● **Work instruction**
Please copy exactly the lines from the top of the data through the line containing "(encode i) = .ok i", and nothing else.

● **Source data**
........

-- ==== Sys2Proof/Certificates/Slice0/Obligations.lean ====
section
/-! DEFINITION. The statements for the provers: one `def Obligations.<Name> : Prop` each, with the rule or section of spec/
it formalises. -/

open Sys2Proof Sys2Proof.Machine

/-! ## Encodings (30_encoding) -/

/-- Decoding the word of a well-formed command gives the command back, operand included (30_encoding R72-R74, R76). -/
def Obligations.DecodeOfEncodeIsTheCommand : Prop :=
  ∀ i : Instr, i.wellFormed = true → decodeWord (encode i) = .ok i

/-- A word that decodes to a command is that command's one word, so no two words mean the same command (30_encoding R74, R76). -/
def Obligations.DecodedWordIsTheEncoding : Prop :=
  ∀ (w : Word16) (i : Instr), decodeWord w = .ok i → encode i = w

/-- Decoding is total: each word matches exactly one row of the table and decodes to a command, or matches none, decodes to
an error and, written to CMD, executes as ILLEGAL_COMMAND; the words of no row are those with an unknown OP and those whose
IMM8 must be 0x00 but is not (30_encoding R75). -/
def Obligations.EveryWordIsOneRowOrIllegal : Prop :=
  ∀ w : Word16,
    (wellFormedWord w = true → ∃ i, decodeWord w = .ok i) ∧
    (∀ r ∈ opcodeTable, ∀ q ∈ opcodeTable, r.covers w = true → q.covers w = true → r = q) ∧
    (wellFormedWord w = false → (∃ e, decodeWord w = .error e) ∧
      ∀ (s : State) (rest : List HostOp), s.hostOps = .regWrite 0x02#8 w :: rest →
        step s = .next { s with hostOps := rest, reply := .nothing, cmd := w, err := 4#3 }) ∧
    (wellFormedWord w = false ↔
      (opField w ∉ [0x01#8, 0x02#8, 0x03#8, 0x10#8, 0x11#8, 0x12#8, 0x13#8, 0x20#8] ∨
       (opField w ∈ [0x01#8, 0x03#8, 0x11#8, 0x12#8, 0x13#8, 0x20#8] ∧ immField w ≠ 0x00#8)))

/-- Words written out bit by bit from the encodings of 30_encoding R74 and R77 decode to the commands they stand for, and
illegal words of 95_test_vectors 2.5 decode to no command; the words of R77 are the encodings of their commands. -/
def Obligations.SampleWordsDecodeAsTabulated : Prop :=
  decodeWord 0b0000000100000000#16 = .ok .crcInit ∧
  decodeWord 0b0000001000110001#16 = .ok (.crcFeed 0x31#8) ∧
  decodeWord 0b0000001011111111#16 = .ok (.crcFeed 0xFF#8) ∧
  decodeWord 0b0000001100000000#16 = .ok .crcFeedbuf ∧
  decodeWord 0b0001000011111110#16 = .ok (.msgEncode 0xFE#8) ∧
  decodeWord 0b0001000100000000#16 = .ok .msgSerialize ∧
  decodeWord 0b0001001000000000#16 = .ok .msgParse ∧
  decodeWord 0b0001001100000000#16 = .ok .msgValidate ∧
  decodeWord 0b0010000000000000#16 = .ok .pingBuild ∧
  decodeWord 0x0000#16 = .error (.unknownOp 0x00#8) ∧
  decodeWord 0x0400#16 = .error (.unknownOp 0x04#8) ∧
  decodeWord 0x01FF#16 = .error (.operandNotZero 0x01#8 0xFF#8) ∧
  decodeWord 0x2001#16 = .error (.operandNotZero 0x20#8 0x01#8) ∧
  encode .crcInit = 0x0100#16 ∧ encode (.crcFeed 0xA5#8) = 0x02A5#16 ∧ encode .crcFeedbuf = 0x0300#16 ∧
  encode (.msgEncode 0xFC#8) = 0x10FC#16 ∧ encode .msgSerialize = 0x1100#16 ∧ encode .msgParse = 0x1200#16 ∧
  encode .msgValidate = 0x1300#16 ∧ encode .pingBuild = 0x2000#16

/-- A word that decodes to no command writes STATUS.ERR <- ILLEGAL_COMMAND and changes nothing else but CMD, which holds the
word; the host's write has left the list of pending operations (60_exceptions R164). -/
def Obligations.IllegalWordSetsErrAndCmdOnly : Prop :=
  ∀ (s : State) (w : Word16) (rest : List HostOp),
    s.hostOps = .regWrite 0x02#8 w :: rest → (∀ i, decodeWord w ≠ .ok i) →
      step s = .next { s with hostOps := rest, reply := .nothing, cmd := w, err := 4#3 }

/-! ## The step -/

/-- When the host's next operation writes to CMD a word that decodes to the well-formed command i, the step is exec of i at
the state in which that operation has been taken, nothing has been returned, and CMD holds the word (10_state R26). -/
def Obligations.StepRunsTheDecodedCommand : Prop :=
  ∀ (s : State) (w : Word16) (rest : List HostOp) (i : Instr),
    s.hostOps = .regWrite 0x02#8 w :: rest → decodeWord w = .ok i → i.wellFormed = true →
      step s = exec i { s with hostOps := rest, reply := .nothing, cmd := w }

/-- A host write of w to CMD stores w and then executes, in the same step, the command w encodes; CMD changes by such a write
and by Reset only; a host read of CMD returns the last word written and changes nothing of the block; CMD is 0x0000 after
reset, and Reset issues no command: it leaves CMD at 0x0000 and STATUS.ERR at OK (10_state R26). -/
def Obligations.CmdHoldsTheLastWordWritten : Prop :=
  (∀ (s t : State) (w : Word16) (rest : List HostOp), s.hostOps = .regWrite 0x02#8 w :: rest →
    (∀ i, decodeWord w = .ok i → step s = exec i { s with hostOps := rest, reply := .nothing, cmd := w }) ∧
    (step s = .next t → t.cmd = w)) ∧
  (∀ s t : State, step s = .next t → t.cmd ≠ s.cmd →
    (∃ rest, s.hostOps = .reset :: rest) ∨ ∃ w rest, s.hostOps = .regWrite 0x02#8 w :: rest) ∧
  (∀ (s : State) (rest : List HostOp), s.hostOps = .regRead 0x02#8 :: rest →
    step s = .next { s with hostOps := rest, reply := .register s.cmd }) ∧
  State.reset.cmd = 0x0000#16 ∧
  (∀ (s : State) (rest : List HostOp), s.hostOps = .reset :: rest →
    ∃ t, step s = .next t ∧ t.cmd = 0x0000#16 ∧ t.err = 0#3)

/-- With no host operation pending the block does nothing (60_exceptions R173). -/
def Obligations.BlockIsIdleWithoutHostOperation : Prop :=
  ∀ s : State, s.hostOps = [] → step s = .next s

/-! ## The CRC Engine (40_crc) -/

/-- CrcStep is exactly the formula of 40_crc R101 on unbounded natural numbers, with its width bounds: tmp fits in 8 bits
after each line, `tmp << 8` in bits [15:8], `tmp << 3` in bits [10:3], and the result in 16 bits. -/
def Obligations.CrcStepIsTheSourceFormula : Prop :=
  ∀ (s : Word16) (b : Byte),
    let tmp1 := (b.toNat &&& 0xFF) ^^^ (s.toNat &&& 0xFF)
    let tmp2 := tmp1 ^^^ ((tmp1 <<< 4) &&& 0xFF)
    let result := ((s.toNat >>> 8) &&& 0xFF) ^^^ (tmp2 <<< 8) ^^^ (tmp2 <<< 3) ^^^ ((tmp2 >>> 4) &&& 0xFF)
    tmp1 ≤ 0xFF ∧ tmp2 ≤ 0xFF ∧ (tmp2 <<< 8) &&& 0xFF00 = tmp2 <<< 8 ∧ (tmp2 <<< 3) &&& 0x07F8 = tmp2 <<< 3 ∧
      ((s.toNat >>> 8) &&& 0xFF) ≤ 0xFF ∧ ((tmp2 >>> 4) &&& 0xFF) ≤ 0xFF ∧ result < 65536 ∧
      (crcStep s b).toNat = result

/-- The formula equals the bit-serial reflected CRC with constant 0x8408 on every state and byte (40_crc R109). -/
def Obligations.CrcStepEqualsBitSerialCrc : Prop :=
  ∀ (s : Word16) (b : Byte), crcStep s b = crcStepBitSerial s b

/-- Feeding is compositional, and a sequence fed by one CRC_FEEDBUF, by two CRC_FEEDBUFs over its parts, or byte by byte by
CRC_FEED gives the same ACC (40_crc R107). -/
def Obligations.CrcFeedingIsCompositional : Prop :=
  (∀ s : Word16, crcOf s [] = s) ∧
  (∀ (s : Word16) (a b : List Byte), crcOf s (a ++ b) = crcOf (crcOf s a) b) ∧
  (∀ (s s1 s2 : State) (a b : List Byte), InputIs s (a ++ b) → InputIs s1 a → InputIs s2 b → s1.acc = s.acc →
    ∃ t t1, exec .crcFeedbuf s = .next t ∧ exec .crcFeedbuf s1 = .next t1 ∧
      (s2.acc = t1.acc → ∃ t2, exec .crcFeedbuf s2 = .next t2 ∧ t2.acc = t.acc)) ∧
  (∀ (s s1 : State) (a : List Byte), InputIs s a → s1.acc = s.acc →
    ∃ t t1, exec .crcFeedbuf s = .next t ∧ runHostOps (crcBytesOps a) s1 = .next t1 ∧ t1.acc = t.acc)

/-- The zero residue: any sequence followed by its own CRC, low byte first, leaves 0x0000; the two facts it rests on; and a
host's check of a whole valid frame by CRC_INIT and CRC_FEEDBUF (40_crc R108). -/
def Obligations.ValidFrameLeavesZeroResidue : Prop :=
  (∀ d : List Byte, crcOf 0xFFFF#16 (d ++ le16 (crcOf 0xFFFF#16 d)) = 0x0000#16) ∧
  (∀ s : Word16, crcStep s (s.extractLsb' 0 8) = (s.extractLsb' 8 8).setWidth 16 ∧
    crcStep (crcStep s (s.extractLsb' 0 8)) (s.extractLsb' 8 8) = 0x0000#16) ∧
  (∀ (s : State) (c len : Byte) (p : List Byte), len.toNat = p.length →
    InputIs s ([c, len] ++ p ++ le16 (crcOf 0xFFFF#16 ([c, len] ++ p))) →
      ∃ t u, exec .crcInit s = .next t ∧ exec .crcFeedbuf t = .next u ∧ u.acc = 0x0000#16)

/-- CRC_INIT completes in every state: ACC <- 0xFFFF, ERR <- OK, nothing else (40_crc R103). CRC_FEED completes in every
state for every byte: ACC <- CrcStep(ACC, byte), ERR <- OK, nothing else (R104). -/
def Obligations.CrcInitAndCrcFeedResults : Prop :=
  (∀ s : State, exec .crcInit s = .next { s with acc := 0xFFFF#16, err := 0#3 }) ∧
  (∀ (s : State) (b : Byte), exec (.crcFeed b) s = .next { s with acc := crcStep s.acc b, err := 0#3 })

/-- CRC_FEEDBUF completes whenever IN_BUF[0..IN_LEN) holds values, whatever they are: ACC <- CrcOf(ACC, IN_BUF[0..IN_LEN)),
ERR <- OK, nothing else; with IN_LEN = 0 it changes ERR only (40_crc R105). -/
def Obligations.CrcFeedbufResult : Prop :=
  ∀ (s : State) (p : List Byte), InputIs s p →
    exec .crcFeedbuf s = .next { s with acc := crcOf s.acc p, err := 0#3 }

/-- Reading ACC returns it and changes nothing of the block, and no command but CRC_INIT, CRC_FEED and CRC_FEEDBUF and no
host operation but Reset changes ACC (40_crc R106). -/
def Obligations.AccChangesByCrcCommandsOnly : Prop :=
  (∀ (s : State) (rest : List HostOp), s.hostOps = .regRead 0x00#8 :: rest →
    step s = .next { s with hostOps := rest, reply := .register s.acc }) ∧
  (∀ s t : State, step s = .next t → t.acc ≠ s.acc →
    (∃ rest, s.hostOps = .reset :: rest) ∨
    ∃ w rest i, s.hostOps = .regWrite 0x02#8 w :: rest ∧ decodeWord w = .ok i ∧
      (i = .crcInit ∨ (∃ b, i = .crcFeed b) ∨ i = .crcFeedbuf))

/-- The frame of the CRC commands: they change ACC and STATUS.ERR only. Every byte of every buffer, MSGP, CHECKED, VALID,
SCRATCH and every other register are unchanged (40_crc R103-R105). -/
def Obligations.CrcCommandsFrame : Prop :=
  ∀ (i : Instr) (s t : State), (i = .crcInit ∨ (∃ b, i = .crcFeed b) ∨ i = .crcFeedbuf) → exec i s = .next t →
    SameInput s t ∧ SameOutput s t ∧ SameMessage s t ∧ SameFlags s t ∧ SameSurroundings s t ∧
      t.scratch = s.scratch ∧ t.timeDraws = s.timeDraws

/-! ## The Message Codec (41_codec) -/

/-- MSG_ENCODE completes for every commandId and every payload of at most 255 bytes that IN_BUF[0..IN_LEN) holds: the MSG
group takes the fields and the CRC over commandId, length, payload; MSGP 1, CHECKED 0, VALID 0, ERR OK; MSG_PAYLOAD bytes
from index n on keep their values (41_codec R120). -/
def Obligations.MsgEncodeResult : Prop :=
  ∀ (s : State) (c : Byte) (p : List Byte), p.length ≤ 255 → InputIs s p →
    ∃ t, exec (.msgEncode c) s = .next t ∧
      MessageIs t c p (crcOf 0xFFFF#16 ([c, BitVec.ofNat 8 p.length] ++ p)) ∧
      t.scratch = t.msgCrc ∧ t.msgp = true ∧ t.checked = false ∧ t.valid = false ∧ t.err = 0#3 ∧
      (∀ a, p.length ≤ a → t.msgPayload.read a = s.msgPayload.read a)

/-- After a successful MSG_ENCODE the held message satisfies the invariant by construction, all four fields are populated,
and MSG_LEN == IN_LEN (41_codec R122). -/
def Obligations.EncodedMessageIsConsistent : Prop :=
  ∀ (s t : State) (c : Byte), exec (.msgEncode c) s = .next t → t.err = 0#3 →
    ∃ p, InputIs t p ∧ MessageIs t c p (crcOf 0xFFFF#16 ([t.msgCmd, t.msgLen] ++ p)) ∧
      t.msgLen.toNat = t.inLen.toNat

/-- MSG_ENCODE with IN_LEN > 255 raises PAYLOAD_TOO_LARGE and changes STATUS.ERR only, whatever IN_BUF holds or does not
hold: no byte of it is read (41_codec R121). -/
def Obligations.EncodeRejectsLongPayload : Prop :=
  ∀ (s : State) (c : Byte), 255 < s.inLen.toNat → exec (.msgEncode c) s = .next { s with err := 1#3 }

/-- MSG_SERIALIZE completes whenever a message is held: OUT_BUF takes commandId, length, payload and the held CRC low byte
first, OUT_LEN is 4 + n, ERR is OK, and OUT_BUF bytes from 4 + n on keep their values (41_codec R123). -/
def Obligations.MsgSerializeResult : Prop :=
  ∀ (s : State) (c : Byte) (p : List Byte) (k : Word16), s.msgp = true → MessageIs s c p k →
    ∃ t, exec .msgSerialize s = .next t ∧
      OutputIs t ([c, s.msgLen] ++ p ++ [k.extractLsb' 0 8, k.extractLsb' 8 8]) ∧
      t.outLen.toNat = 4 + p.length ∧ t.err = 0#3 ∧
      (∀ a, 4 + p.length ≤ a → t.outBuf.read a = s.outBuf.read a)

/-- MSG_SERIALIZE writes the CRC as held, right or wrong, keeps MSG, MSGP, CHECKED and VALID, and repeated writes the same
bytes (41_codec R125). -/
def Obligations.SerializeKeepsTheHeldCrc : Prop :=
  ∀ s t : State, s.msgp = true → exec .msgSerialize s = .next t →
    t.outBuf.read (2 + s.msgLen.toNat) = some (s.msgCrc.extractLsb' 0 8) ∧
    t.outBuf.read (3 + s.msgLen.toNat) = some (s.msgCrc.extractLsb' 8 8) ∧
    SameMessage s t ∧ SameFlags s t ∧
    ∃ u, exec .msgSerialize t = .next u ∧ SameOutput t u

/-- MSG_SERIALIZE and MSG_VALIDATE with MSGP = 0 raise NO_MESSAGE and change STATUS.ERR only (41_codec R124). -/
def Obligations.NoMessageErrorChangesErrOnly : Prop :=
  ∀ s : State, s.msgp = false →
    exec .msgSerialize s = .next { s with err := 3#3 } ∧ exec .msgValidate s = .next { s with err := 3#3 }

/-- MSG_PARSE completes whenever IN_BUF begins with a frame that fits in IN_LEN, whatever the frame's CRC and whatever the
bytes after the frame hold or do not hold: the MSG group takes the frame's fields verbatim; MSGP 1, CHECKED 0, VALID 0, ERR
OK; MSG_PAYLOAD bytes from index L on keep their values (41_codec R126, R128). -/
def Obligations.MsgParseResult : Prop :=
  ∀ (s : State) (c len lo hi : Byte) (p : List Byte), p.length = len.toNat →
    s.inBuf.Holds 0 ([c, len] ++ p ++ [lo, hi]) → 4 + len.toNat ≤ s.inLen.toNat →
      ∃ t, exec .msgParse s = .next t ∧ MessageIs t c p (hi ++ lo) ∧ t.msgLen = len ∧
        t.msgp = true ∧ t.checked = false ∧ t.valid = false ∧ t.err = 0#3 ∧
        (∀ a, len.toNat ≤ a → t.msgPayload.read a = s.msgPayload.read a)

/-- MSG_PARSE raises TRUNCATED_MESSAGE and changes STATUS.ERR only: with IN_LEN < 4, shorter than 4 + length for every
length, whatever IN_BUF holds or does not hold; and with IN_LEN < 4 + IN_BUF[1] whatever IN_BUF holds or does not hold beside
that length byte, at index IN_LEN and above too (41_codec R127; 60_exceptions R162, R165; that no unwritten header byte faults
first is the model's reading, log entry 7). -/
def Obligations.ParseRejectsTruncatedInput : Prop :=
  ∀ s : State,
    (s.inLen.toNat < 4 → exec .msgParse s = .next { s with err := 2#3 }) ∧
    (∀ len : Byte, s.inBuf.read 1 = some len → s.inLen.toNat < 4 + len.toNat →
      exec .msgParse s = .next { s with err := 2#3 })

/-- MSG_VALIDATE completes whenever a message is held: VALID says whether the CRC recomputed over commandId, length and
payload equals MSG_CRC, CHECKED is 1, ERR is OK also on a mismatch, and nothing else but SCRATCH changes (41_codec R129,
R131). -/
def Obligations.MsgValidateResult : Prop :=
  ∀ (s : State) (c : Byte) (p : List Byte) (k : Word16), s.msgp = true → MessageIs s c p k →
    exec .msgValidate s = .next { s with
      scratch := crcOf 0xFFFF#16 ([c, s.msgLen] ++ p)
      valid := decide (crcOf 0xFFFF#16 ([c, s.msgLen] ++ p) = k)
      checked := true
      err := 0#3 }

........

● **Response to this task**
-- ==== Sys2Proof/Certificates/Slice0/Obligations.lean ====
section
/-! DEFINITION. The statements for the provers: one `def Obligations.<Name> : Prop` each, with the rule or section of spec/
it formalises. -/

open Sys2Proof Sys2Proof.Machine

/-! ## Encodings (30_encoding) -/

/-- Decoding the word of a well-formed command gives the command back, operand included (30_encoding R72-R74, R76). -/
def Obligations.DecodeOfEncodeIsTheCommand : Prop :=
  ∀ i : Instr, i.wellFormed = true → decodeWord (encode i) = .ok i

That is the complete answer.